THE TASK
Retype the entries exactly. Include every line.

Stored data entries
@[simp] theorem State.userWordAnswer_frame (s : State) (i : Byte) :
    (State.userWordAnswer s i).pending = s.pending ∧
    (State.userWordAnswer s i).resetHeld = s.resetHeld ∧
    (State.userWordAnswer s i).coverOpen = s.coverOpen ∧
    (State.userWordAnswer s i).free = s.free ∧
    (State.userWordAnswer s i).rx = s.rx ∧
    (State.userWordAnswer s i).keyq = s.keyq ∧
    (State.userWordAnswer s i).txt = s.txt ∧
    (State.userWordAnswer s i).set = s.set ∧
    (State.userWordAnswer s i).ctr = s.ctr ∧
    (State.userWordAnswer s i).tab = s.tab ∧
    (State.userWordAnswer s i).intake = s.intake ∧
    (State.userWordAnswer s i).comp = s.comp ∧
    (State.userWordAnswer s i).seq = s.seq ∧
    (State.userWordAnswer s i).drv = s.drv ∧
    (State.userWordAnswer s i).line = s.line ∧
    (State.userWordAnswer s i).spell = s.spell ∧
    (State.userWordAnswer s i).disp = s.disp := by
  unfold State.userWordAnswer
  (repeat' split) <;> first | rfl | done | simp_all

@[simp] theorem State.wordsAnswer_frame (s : State) (i : Byte) :
    (State.wordsAnswer s i).pending = s.pending ∧
    (State.wordsAnswer s i).resetHeld = s.resetHeld ∧
    (State.wordsAnswer s i).coverOpen = s.coverOpen ∧
    (State.wordsAnswer s i).free = s.free ∧
    (State.wordsAnswer s i).rx = s.rx ∧
    (State.wordsAnswer s i).keyq = s.keyq ∧
    (State.wordsAnswer s i).txt = s.txt ∧
    (State.wordsAnswer s i).set = s.set ∧
    (State.wordsAnswer s i).ctr = s.ctr ∧
    (State.wordsAnswer s i).tab = s.tab ∧
    (State.wordsAnswer s i).intake = s.intake ∧
    (State.wordsAnswer s i).comp = s.comp ∧
    (State.wordsAnswer s i).seq = s.seq ∧
    (State.wordsAnswer s i).drv = s.drv ∧
    (State.wordsAnswer s i).line = s.line ∧
    (State.wordsAnswer s i).spell = s.spell ∧
    (State.wordsAnswer s i).disp = s.disp := by
  unfold State.wordsAnswer
  (repeat' split) <;> first | rfl | done | simp_all

@[simp] theorem State.cmdQuery_frame (s : State) (x : List Byte) :
    (State.cmdQuery s x).pending = s.pending ∧
    (State.cmdQuery s x).resetHeld = s.resetHeld ∧
    (State.cmdQuery s x).coverOpen = s.coverOpen ∧
    (State.cmdQuery s x).free = s.free ∧
    (State.cmdQuery s x).rx = s.rx ∧
    (State.cmdQuery s x).keyq = s.keyq ∧
    (State.cmdQuery s x).txt = s.txt ∧
    (State.cmdQuery s x).set = s.set ∧
    (State.cmdQuery s x).ctr = s.ctr ∧
    (State.cmdQuery s x).tab = s.tab ∧
    (State.cmdQuery s x).intake = s.intake ∧
    (State.cmdQuery s x).comp = s.comp ∧
    (State.cmdQuery s x).seq = s.seq ∧
    (State.cmdQuery s x).drv = s.drv ∧
    (State.cmdQuery s x).line = s.line ∧
    (State.cmdQuery s x).spell = s.spell ∧
    (State.cmdQuery s x).disp = s.disp := by
  unfold State.cmdQuery
  (repeat' split) <;> first | rfl | done | simp_all

@[simp] theorem State.rehome_frame (s : State) :
    (State.rehome s).pending = s.pending ∧
    (State.rehome s).resetHeld = s.resetHeld ∧
    (State.rehome s).coverOpen = s.coverOpen ∧
    (State.rehome s).rx = s.rx ∧
    (State.rehome s).keyq = s.keyq ∧
    (State.rehome s).txt = s.txt ∧
    (State.rehome s).set = s.set ∧
    (State.rehome s).tab = s.tab ∧
    (State.rehome s).intake = s.intake ∧
    (State.rehome s).comp = s.comp ∧
    (State.rehome s).line = s.line ∧
    (State.rehome s).spell = s.spell ∧
    (State.rehome s).disp = s.disp := by
  unfold State.rehome
  (try dsimp only)
  first | rfl | done | simp_all

@[simp] theorem State.countPulse_frame (s : State) :
    (State.countPulse s).pending = s.pending ∧
    (State.countPulse s).resetHeld = s.resetHeld ∧
    (State.countPulse s).coverOpen = s.coverOpen ∧
    (State.countPulse s).free = s.free ∧
    (State.countPulse s).rx = s.rx ∧
    (State.countPulse s).keyq = s.keyq ∧
    (State.countPulse s).txt = s.txt ∧
    (State.countPulse s).ret = s.ret ∧
    (State.countPulse s).set = s.set ∧
    (State.countPulse s).tab = s.tab ∧
    (State.countPulse s).intake = s.intake ∧
    (State.countPulse s).comp = s.comp ∧
    (State.countPulse s).seq = s.seq ∧
    (State.countPulse s).drv = s.drv ∧
    (State.countPulse s).line = s.line ∧
    (State.countPulse s).spell = s.spell ∧
    (State.countPulse s).disp = s.disp := by
  unfold State.countPulse
  (repeat' split) <;> first | rfl | done | simp_all

@[simp] theorem State.driven_frame (s : State) (ch : Channel) :
    (State.driven s ch).pending = s.pending ∧
    (State.driven s ch).resetHeld = s.resetHeld ∧
    (State.driven s ch).coverOpen = s.coverOpen ∧
    (State.driven s ch).free = s.free ∧
    (State.driven s ch).rx = s.rx ∧
    (State.driven s ch).keyq = s.keyq ∧
    (State.driven s ch).txt = s.txt ∧
    (State.driven s ch).ret = s.ret ∧
    (State.driven s ch).set = s.set ∧
    (State.driven s ch).ctr = s.ctr ∧
    (State.driven s ch).tab = s.tab ∧
    (State.driven s ch).intake = s.intake ∧
    (State.driven s ch).comp = s.comp ∧
    (State.driven s ch).seq = s.seq ∧
    (State.driven s ch).line = s.line ∧
    (State.driven s ch).spell = s.spell ∧
    (State.driven s ch).disp = s.disp := by
  unfold State.driven
  first | rfl | done | simp_all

ANSWER TO THIS PROBLEM
@[simp] theorem State.userWordAnswer_frame (s : State) (i : Byte) :
    (State.userWordAnswer s i).pending = s.pending ∧
    (State.userWordAnswer s i).resetHeld = s.resetHeld ∧
    (State.userWordAnswer s i).coverOpen = s.coverOpen ∧
    (State.userWordAnswer s i).free = s.free ∧
    (State.userWordAnswer s i).rx = s.rx ∧
    (State.userWordAnswer s i).keyq = s.keyq ∧
    (State.userWordAnswer s i).txt = s.txt ∧
    (State.userWordAnswer s i).set = s.set ∧
    (State.userWordAnswer s i).ctr = s.ctr ∧
    (State.userWordAnswer s i).tab = s.tab ∧
    (State.userWordAnswer s i).intake = s.intake ∧
    (State.userWordAnswer s i).comp = s.comp ∧
    (State.userWordAnswer s i).seq = s.seq ∧
    (State.userWordAnswer s i).drv = s.drv ∧
    (State.userWordAnswer s i).line = s.line ∧
    (State.userWordAnswer s i).spell = s.spell ∧
    (State.userWordAnswer s i).disp = s.disp := by
  unfold State.userWordAnswer
  (repeat' split) <;> first | rfl | done | simp_all

@[simp] theorem State.wordsAnswer_frame (s : State) (i : Byte) :
    (State.wordsAnswer s i).pending = s.pending ∧
    (State.wordsAnswer s i).resetHeld = s.resetHeld ∧
    (State.wordsAnswer s i).coverOpen = s.coverOpen ∧
    (State.wordsAnswer s i).free = s.free ∧
    (State.wordsAnswer s i).rx = s.rx ∧
    (State.wordsAnswer s i).keyq = s.keyq ∧
    (State.wordsAnswer s i).txt = s.txt ∧
    (State.wordsAnswer s i).set = s.set ∧
    (State.wordsAnswer s i).ctr = s.ctr ∧
    (State.wordsAnswer s i).tab = s.tab ∧
    (State.wordsAnswer s i).intake = s.intake ∧
    (State.wordsAnswer s i).comp = s.comp ∧
    (State.wordsAnswer s i).seq = s.seq ∧
    (State.wordsAnswer s i).drv = s.drv ∧
    (State.wordsAnswer s i).line = s.line ∧
    (State.wordsAnswer s i).spell = s.spell ∧
    (State.wordsAnswer s i).disp = s.disp := by
  unfold State.wordsAnswer
  (repeat' split) <;> first | rfl | done | simp_all

@[simp] theorem State.cmdQuery_frame (s : State) (x : List Byte) :
    (State.cmdQuery s x).pending = s.pending ∧
    (State.cmdQuery s x).resetHeld = s.resetHeld ∧
    (State.cmdQuery s x).coverOpen = s.coverOpen ∧
    (State.cmdQuery s x).free = s.free ∧
    (State.cmdQuery s x).rx = s.rx ∧
    (State.cmdQuery s x).keyq = s.keyq ∧
    (State.cmdQuery s x).txt = s.txt ∧
    (State.cmdQuery s x).set = s.set ∧
    (State.cmdQuery s x).ctr = s.ctr ∧
    (State.cmdQuery s x).tab = s.tab ∧
    (State.cmdQuery s x).intake = s.intake ∧
    (State.cmdQuery s x).comp = s.comp ∧
    (State.cmdQuery s x).seq = s.seq ∧
    (State.cmdQuery s x).drv = s.drv ∧
    (State.cmdQuery s x).line = s.line ∧
    (State.cmdQuery s x).spell = s.spell ∧
    (State.cmdQuery s x).disp = s.disp := by
  unfold State.cmdQuery
  (repeat' split) <;> first | rfl | done | simp_all

@[simp] theorem State.rehome_frame (s : State) :
    (State.rehome s).pending = s.pending ∧
    (State.rehome s).resetHeld = s.resetHeld ∧
    (State.rehome s).coverOpen = s.coverOpen ∧
    (State.rehome s).rx = s.rx ∧
    (State.rehome s).keyq = s.keyq ∧
    (State.rehome s).txt = s.txt ∧
    (State.rehome s).set = s.set ∧
    (State.rehome s).tab = s.tab ∧
    (State.rehome s).intake = s.intake ∧
    (State.rehome s).comp = s.comp ∧
    (State.rehome s).line = s.line ∧
    (State.rehome s).spell = s.spell ∧
    (State.rehome s).disp = s.disp := by
  unfold State.rehome
  (try dsimp only)
  first | rfl | done | simp_all

@[simp] theorem State.countPulse_frame (s : State) :
    (State.countPulse s).pending = s.pending ∧
    (State.countPulse s).resetHeld = s.resetHeld ∧
    (State.countPulse s).coverOpen = s.coverOpen ∧
    (State.countPulse s).free = s.free ∧
    (State.countPulse s).rx = s.rx ∧
    (State.countPulse s).keyq = s.keyq ∧
    (State.countPulse s).txt = s.txt ∧
    (State.countPulse s).ret = s.ret ∧
    (State.countPulse s).set = s.set ∧
    (State.countPulse s).tab = s.tab ∧
    (State.countPulse s).intake = s.intake ∧
    (State.countPulse s).comp = s.comp ∧
    (State.countPulse s).seq = s.seq ∧
    (State.countPulse s).drv = s.drv ∧
    (State.countPulse s).line = s.line ∧
    (State.countPulse s).spell = s.spell ∧
    (State.countPulse s).disp = s.disp := by
  unfold State.countPulse
  (repeat' split) <;> first | rfl | done | simp_all

@[simp] theorem State.driven_frame (s : State) (ch : Channel) :
    (State.driven s ch).pending = s.pending ∧
    (State.driven s ch).resetHeld = s.resetHeld ∧
    (State.driven s ch).coverOpen = s.coverOpen ∧
    (State.driven s ch).free = s.free ∧
    (State.driven s ch).rx = s.rx ∧
    (State.driven s ch).keyq = s.keyq ∧
    (State.driven s ch).txt = s.txt ∧
    (State.driven s ch).ret = s.ret ∧
    (State.driven s ch).set = s.set ∧
    (State.driven s ch).ctr = s.ctr ∧
    (State.driven s ch).tab = s.tab ∧
    (State.driven s ch).intake = s.intake ∧
    (State.driven s ch).comp = s.comp ∧
    (State.driven s ch).seq = s.seq ∧
    (State.driven s ch).line = s.line ∧
    (State.driven s ch).spell = s.spell ∧
    (State.driven s ch).disp = s.disp := by
  unfold State.driven
  first | rfl | done | simp_all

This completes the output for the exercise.